What this task involves:
Filter this listing down to the lines that contain the word "none", and copy them.

Provided material:

-- ==== Sys2Proof/Tests/Slice0.lean ====
section
/-!
SUPPORT. Tests: the checks of well-formed commands, values the spec's worked examples give, and for each statement of
Obligations.lean a state and operands that meet the hypotheses of each of its clauses.
-/

open Sys2Proof Sys2Proof.Machine

namespace Sys2Proof.Tests

/-! ### Well-formed commands: an ill-formed term for each check -/

def badTxn : WeirTxn := ⟨6, 0, 0, 0, 0⟩
def badCell : Mismatch := ⟨0x1F, 0, 0, 0⟩
def badReq : MbReq := ⟨8, 0, 0, 0, 0, []⟩

theorem test_wf_refuses_ranges :
    (WeirTxn.wf badTxn || WeirTxn.wf ⟨0, 0, 0, 0, 0⟩ || WeirTxn.wf ⟨1, 10, 0, 0, 0⟩ || WeirTxn.wf ⟨1, 0, 16, 0, 0⟩ ||
      WeirTxn.wf ⟨1, 0, 0, 0, 2 ^ 28⟩ || Mismatch.wf badCell ||
      Mismatch.wf ⟨0xC4, 0, 0, 0⟩ || Mismatch.wf ⟨0, 0, 0, 576⟩ || MbReq.wf badReq ||
      MbReq.wf ⟨0, 0, 0, 0, 0, List.replicate 4081 0⟩) = false := by decide +kernel

theorem test_wf_refuses_inputs :
    (({ FrameInput.none with arrivals := [(16384, [])] }).wf || ({ FrameInput.none with residual := [(16384, 0)] }).wf ||
      ({ FrameInput.none with msi := [(128, [])] }).wf || ({ FrameInput.none with msi := [(0, List.replicate 81 none)] }).wf ||
      ({ FrameInput.none with lcr := [(2, 0, 0)] }).wf || ({ FrameInput.none with multiframe := [128] }).wf || ({ FrameInput.none with loflom := [16384] }).wf ||
      ({ FrameInput.none with ramp := [16384] }).wf || ({ FrameInput.none with endpoints := [⟨262144, [], 0, none⟩] }).wf ||
      ({ FrameInput.none with acks := [22] }).wf || ({ FrameInput.none with stopped := [22] }).wf ||
      ({ FrameInput.none with perf := [(778, 1)] }).wf || ({ FrameInput.none with noEdge := [40] }).wf ||
      ({ FrameInput.none with testCheck := [128] }).wf || ({ FrameInput.none with tuCheck := [2] }).wf) = false := by decide

theorem test_wf_refuses_commands :
    ([Instr.pllLockTimeout 44, .bringUpMarchDone [badCell] ⟨[], []⟩, .bringUpMarchDone [] ⟨[badCell], []⟩, .bringUpMarchDone [] ⟨[], [(4, 0)]⟩, .bootOk .dmaS,
      .functionResetRequest 0 [badTxn], .perstNAssert [badTxn], .pendingResetApply 44 [], .pendingResetApply 0 [badTxn],
      .functionResetRelease 44, .pcieFlr 2 [], .pcieFlr 0 [badTxn], .critParityError 16 0,
      .frameBoundary { FrameInput.none with acks := [22] }, .secondBoundary [⟨40, 0, true⟩]].any Instr.wf) = false := by decide

theorem test_wf_refuses_line_commands :
    ([Instr.signalDetected 128, .signalLost 128, .adaptConverged 128, .adaptTimeout 128, .huntAccept 128, .huntTimeout 128,
      .dlofDeclare 128, .cdrLockLoss 128, .laneTryWindowEnd 128, .lineFrame 128 ⟨[], 0, true, 0, 0, [], false, (0, 0, 0)⟩, .lineFrame 0 ⟨[], 5, true, 0, 0, [], false, (0, 0, 0)⟩, .burstDetected 128 0 0,
      .stitchFrame 128 ⟨true, 0, 0, 0, 0, 0, 0, [], []⟩, .stitchToken 128 0, .deskewDone 128 [], .deskewDone 0 (List.replicate 21 0),
      .osmcPdu 128 0 [], .osmcTimeout 128, .osmcInfoTx 128, .tribOpen 16384, .dfcmovfDeclare 16384, .dfcmovfClear 16384,
      .encryptBlockStart 16384, .headerReceived 16384 ⟨0, 0, 0⟩, .tagCheck 16384 0 true, .untrustClear 16384].any Instr.wf) = false := by
  decide

theorem test_wf_refuses_unit_commands :
    ([Instr.scrubStep 256 0 0, .marchStep [(132, 0)], .pondPermanentFault 132, .pondRepairMarchDone 132 [] [],
      .pondRepairMarchDone 0 [badCell] [], .pondRepairMarchDone 0 [] [badCell], .diagMarchDone [badCell], .engineFaultEvent 1024 1,
      .engineFaultEvent 0 16, .engineRestart 1024, .engineSelfTestDone 1024 true, .engineWindowEnd 1024, .holdOffExpire 8192 true true,
      .wtrExpire 8192, .apsAccept 8192 0, .fopNrTimeout 8192, .pipeMismatch 16 0 0 1, .pipeMismatch 0 2 0 1, .pipeMismatch 0 0 9 1,
      .pipeSelfTestDone 16 0 0 true, .pipeHandover 0 0 16384, .pipeHandover 16 0 0, .spareKat 16 0 true].any Instr.wf) = false := by decide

Output below:
    (({ FrameInput.none with arrivals := [(16384, [])] }).wf || ({ FrameInput.none with residual := [(16384, 0)] }).wf ||
      ({ FrameInput.none with msi := [(128, [])] }).wf || ({ FrameInput.none with msi := [(0, List.replicate 81 none)] }).wf ||
      ({ FrameInput.none with lcr := [(2, 0, 0)] }).wf || ({ FrameInput.none with multiframe := [128] }).wf || ({ FrameInput.none with loflom := [16384] }).wf ||
      ({ FrameInput.none with ramp := [16384] }).wf || ({ FrameInput.none with endpoints := [⟨262144, [], 0, none⟩] }).wf ||
      ({ FrameInput.none with acks := [22] }).wf || ({ FrameInput.none with stopped := [22] }).wf ||
      ({ FrameInput.none with perf := [(778, 1)] }).wf || ({ FrameInput.none with noEdge := [40] }).wf ||
      ({ FrameInput.none with testCheck := [128] }).wf || ({ FrameInput.none with tuCheck := [2] }).wf) = false := by decide
      .frameBoundary { FrameInput.none with acks := [22] }, .secondBoundary [⟨40, 0, true⟩]].any Instr.wf) = false := by decide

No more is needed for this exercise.